ITEM 24.          Persons Controlled by of Under Common Control with the Fund

                  No person is controlled by or under common control with the
Registrant.

ITEM 25.          Indemnification

                  Under the terms of the Maryland Corporation Law and the
Registrant's Charter and Bylaws provides for the indemnification of the
Registrant's directors, officers, employees and other agents.

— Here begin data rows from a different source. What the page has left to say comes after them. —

-- ==== Sys2Proof/Laws/KeptAccess.lean ====
section
/-! SUPPORT. What the operations of Machine/Access.lean keep: one lemma for each. -/

namespace Sys2Proof.Laws

open Sys2Proof Sys2Proof.Machine

theorem keeps_execNop {σ s : State} (H : Keeps σ s) (b : BayRef) (f : Fields) : KeepsOut σ (execNop b f s) := by
  unfold execNop
  repeat' first
    | with_reducible apply keepsOut_next
    | with_reducible assumption
    | with_reducible apply keeps_strokeStep
    | with_reducible apply keepsEff_done

theorem keeps_execSeal {σ s : State} (H : Keeps σ s) (b : BayRef) (f : Fields) : KeepsOut σ (execSeal b f s) := by
  unfold execSeal
  repeat' first
    | with_reducible apply keepsOut_next
    | with_reducible assumption
    | with_reducible apply keeps_strokeStep
    | with_reducible apply keepsEff_done
    | intro _

theorem keeps_execLd {σ s : State} (H : Keeps σ s) (b : BayRef) (f : Fields) : KeepsOut σ (execLd b f s) := by
  unfold execLd
  repeat' first
    | with_reducible apply keepsOut_next
    | with_reducible assumption
    | with_reducible apply keeps_strokeStep
    | with_reducible exact keepsEff_hold
    | with_reducible exact keepsEff_viol
    | with_reducible apply keepsEff_done
    | intro _
    | with_reducible apply keepsEff_ite
    | dsimp only
    | split

theorem keeps_execSt {σ s : State} (H : Keeps σ s) (b : BayRef) (f : Fields) : KeepsOut σ (execSt b f s) := by
  unfold execSt
  repeat' first
    | with_reducible apply keepsOut_next
    | with_reducible assumption
    | with_reducible apply keeps_strokeStep
    | with_reducible exact keepsEff_hold
    | with_reducible exact keepsEff_viol
    | with_reducible apply keepsEff_done
    | exact .same rfl rfl rfl
    | exact ⟨rfl, rfl, rfl, rfl, fun _ h => h⟩
    | intro _
    | with_reducible apply wrSide_wf
    | with_reducible apply storeBytes_wf
    | with_reducible apply foldl_wf
    | with_reducible apply keepsEff_ite
    | dsimp only
    | split
    | with_reducible refine Keeps.mk' ?_ ?_ ?_ ?_

theorem keeps_execLdS {σ s : State} (H : Keeps σ s) (b : BayRef) (f : Fields) : KeepsOut σ (execLdS b f s) := by
  unfold execLdS
  repeat' first
    | with_reducible apply keepsOut_next
    | with_reducible assumption
    | with_reducible apply keeps_strokeStep
    | with_reducible exact keepsEff_hold
    | with_reducible exact keepsEff_viol
    | with_reducible apply keepsEff_done
    | intro _
    | with_reducible apply keepsEff_ite
    | dsimp only
    | split

theorem keeps_execStS {σ s : State} (H : Keeps σ s) (b : BayRef) (f : Fields) : KeepsOut σ (execStS b f s) := by
  unfold execStS
  repeat' first
    | with_reducible apply keepsOut_next
    | with_reducible assumption
    | with_reducible apply keeps_strokeStep
    | with_reducible exact keepsEff_hold
    | with_reducible exact keepsEff_viol
    | with_reducible apply keepsEff_done
    | exact .same rfl rfl rfl
    | exact ⟨rfl, rfl, rfl, rfl, fun _ h => h⟩
    | intro _
    | with_reducible apply wr_wf
    | with_reducible apply keepsEff_ite
    | dsimp only
    | split
    | with_reducible refine Keeps.mk' ?_ ?_ ?_ ?_

theorem keeps_execLdArg {σ s : State} (H : Keeps σ s) (b : BayRef) (f : Fields) : KeepsOut σ (execLdArg b f s) := by
  unfold execLdArg
  repeat' first
    | with_reducible apply keepsOut_next
    | with_reducible assumption
    | with_reducible apply keeps_strokeStep
    | with_reducible apply keepsEff_done
    | intro _

theorem keeps_execSum {σ s : State} (H : Keeps σ s) (b : BayRef) (f : Fields) : KeepsOut σ (execSum b f s) := by
  unfold execSum
  repeat' first
    | with_reducible apply keepsOut_next
    | with_reducible assumption
    | with_reducible apply keeps_strokeStep
    | with_reducible apply keepsEff_done
    | intro _

theorem keeps_execSumH {σ s : State} (H : Keeps σ s) (b : BayRef) (f : Fields) : KeepsOut σ (execSumH b f s) := by
  unfold execSumH
  repeat' first
    | with_reducible apply keepsOut_next
    | with_reducible assumption
    | with_reducible apply keeps_strokeStep
    | with_reducible exact keepsEff_hold
    | with_reducible apply keepsEff_done
    | intro _
    | with_reducible apply keepsEff_ite

theorem keeps_execSumX {σ s : State} (H : Keeps σ s) (b : BayRef) (f : Fields) : KeepsOut σ (execSumX b f s) := by
  unfold execSumX
  repeat' first
    | with_reducible apply keepsOut_next
    | with_reducible assumption
    | with_reducible apply keeps_strokeStep
    | with_reducible exact keepsEff_hold
    | with_reducible apply keepsEff_done
    | intro _
    | with_reducible apply keepsEff_ite

theorem keeps_execBxaV {σ s : State} (H : Keeps σ s) (b : BayRef) (f : Fields) : KeepsOut σ (execBxaV b f s) := by
  unfold execBxaV
  repeat' first
    | with_reducible apply keepsOut_next
    | with_reducible assumption
    | with_reducible apply keeps_accRange
    | with_reducible apply keeps_strokeStep
    | with_reducible exact keepsEff_hold
    | with_reducible exact keepsEff_viol
    | with_reducible apply keepsEff_done
    | intro _
    | with_reducible apply keepsEff_ite
    | split

theorem keeps_execBxaT {σ s : State} (H : Keeps σ s) (b : BayRef) (f : Fields) : KeepsOut σ (execBxaT b f s) := by
  unfold execBxaT
  repeat' first
    | with_reducible apply keepsOut_next
    | with_reducible assumption
    | with_reducible apply keeps_accRange
    | with_reducible apply keeps_strokeStep
    | with_reducible exact keepsEff_hold
    | with_reducible exact keepsEff_viol
    | with_reducible apply keepsEff_done
    | intro _
    | with_reducible apply keepsEff_ite
    | split

theorem keeps_execSpPut {σ s : State} (H : Keeps σ s) (b : BayRef) (f : Fields) (transfer : Nat) : KeepsOut σ (execSpPut b f transfer s) := by
  unfold execSpPut
  repeat' first
    | with_reducible apply keepsOut_next
    | with_reducible assumption
    | with_reducible apply keeps_send
    | with_reducible apply keeps_strokeStep
    | with_reducible apply keeps_foldl
    | with_reducible exact keepsEff_hold
    | with_reducible exact keepsEff_viol
    | with_reducible apply keepsEff_done
    | intro _
    | with_reducible apply keepsEff_ite
    | dsimp only
    | split

theorem keeps_execSpGet {σ s : State} (H : Keeps σ s) (b : BayRef) (f : Fields) (transfer : Nat) : KeepsOut σ (execSpGet b f transfer s) := by
  unfold execSpGet
  repeat' first
    | with_reducible apply keepsOut_next
    | with_reducible assumption
    | with_reducible apply keeps_send
    | with_reducible apply keeps_strokeStep
    | with_reducible apply keeps_foldl
    | with_reducible exact keepsEff_hold
    | with_reducible exact keepsEff_viol
    | with_reducible apply keepsEff_done
    | intro _
    | with_reducible apply keepsEff_ite
    | dsimp only
    | split

theorem keeps_execSpAcc {σ s : State} (H : Keeps σ s) (b : BayRef) (f : Fields) : KeepsOut σ (execSpAcc b f s) := by
  unfold execSpAcc
  repeat' first
    | with_reducible apply keepsOut_next
    | with_reducible assumption
    | with_reducible apply keeps_modBay
    | with_reducible apply keeps_modSlot
    | with_reducible apply keeps_openReqSend
    | with_reducible apply keeps_pump
    | with_reducible apply keeps_queueRange
    | with_reducible apply keeps_strokeStep
    | with_reducible exact keepsEff_hold
    | with_reducible exact keepsEff_viol
    | with_reducible apply keepsEff_done
    | intro _
    | with_reducible apply keeps_ite
    | with_reducible apply keepsEff_ite
    | dsimp only
    | split

end Sys2Proof.Laws
end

Indemnification of
the Registrant's administrators, distributor, custodian and transfer agents is
provided for, respectively, in the Registrant's:

         1.       Co-Administration Agreement with Stephens and BAAI;

         2.       Sub-Administration Agreement with BNY and BAAI;

         3.       Distribution Agreement with Stephens;

         4.       Custody Agreement with BNY;

         5.       Transfer Agency and Services Agreement with PFPC; and

                                      C-6
<PAGE>

         6.       Sub-Transfer Agency and Services Agreement with PFPC and Bank
                  of America.

         The Registrant has entered into a Cross Indemnification Agreement with
Nations Fund Trust (the "Trust"), Nations Reserves ("Reserves"), Nations Master
Investment Trust ("Master Trust") and Nations Funds Trust ("Funds Trust") dated
February 14, 2000. The Trust, Reserves, Master Trust and/or Funds Trust will
indemnify and hold harmless the Registrant against any losses, claims, damages
or liabilities, to which the Registrant may become subject, under the Securities
Act of 1933, as amended (the "1933 Act") and the Investment Company Act of 1940,
as amended (the "1940 Act") or otherwise, insofar as such losses, claims,
damages or liabilities (or actions in respect thereof) arise out of or are based
upon an untrue statement or alleged untrue statement of a material fact
contained in any prospectuses, any preliminary prospectuses, the registration
statements, any other prospectuses relating to the securities, or any amendments
or supplements to the foregoing (hereinafter referred to collectively as the
"Offering Documents"), or arise out of or are based upon the omission to state
therein a material fact required to be stated therein or necessary to make the
statements therein not misleading, in each case to the extent, but only to the
extent, that such untrue statement or alleged untrue statement or omission or
alleged omission was made in the Offering Documents in reliance upon and in
conformity with written information furnished to the Registrant by the Trust,
Reserves, Master Trust and/or Funds Trust expressly for use therein; and will
reimburse the Registrant for any legal or other expenses reasonably incurred by
the Registrant in connection with investigating or defending any such action or
claim; provided, however, that the Trust, Reserves, Master Trust and/or Funds
Trust shall not be liable in any such case to the extent that any such loss,
claim, damage, or liability arises out of or is based upon an untrue statement
or alleged untrue statement or omission or alleged omission made in the Offering
Documents in reliance upon and in conformity with written information furnished
to the Trust, Reserves, Master Trust and/or Funds Trust by the Registrant
expressly for use in the Offering Documents.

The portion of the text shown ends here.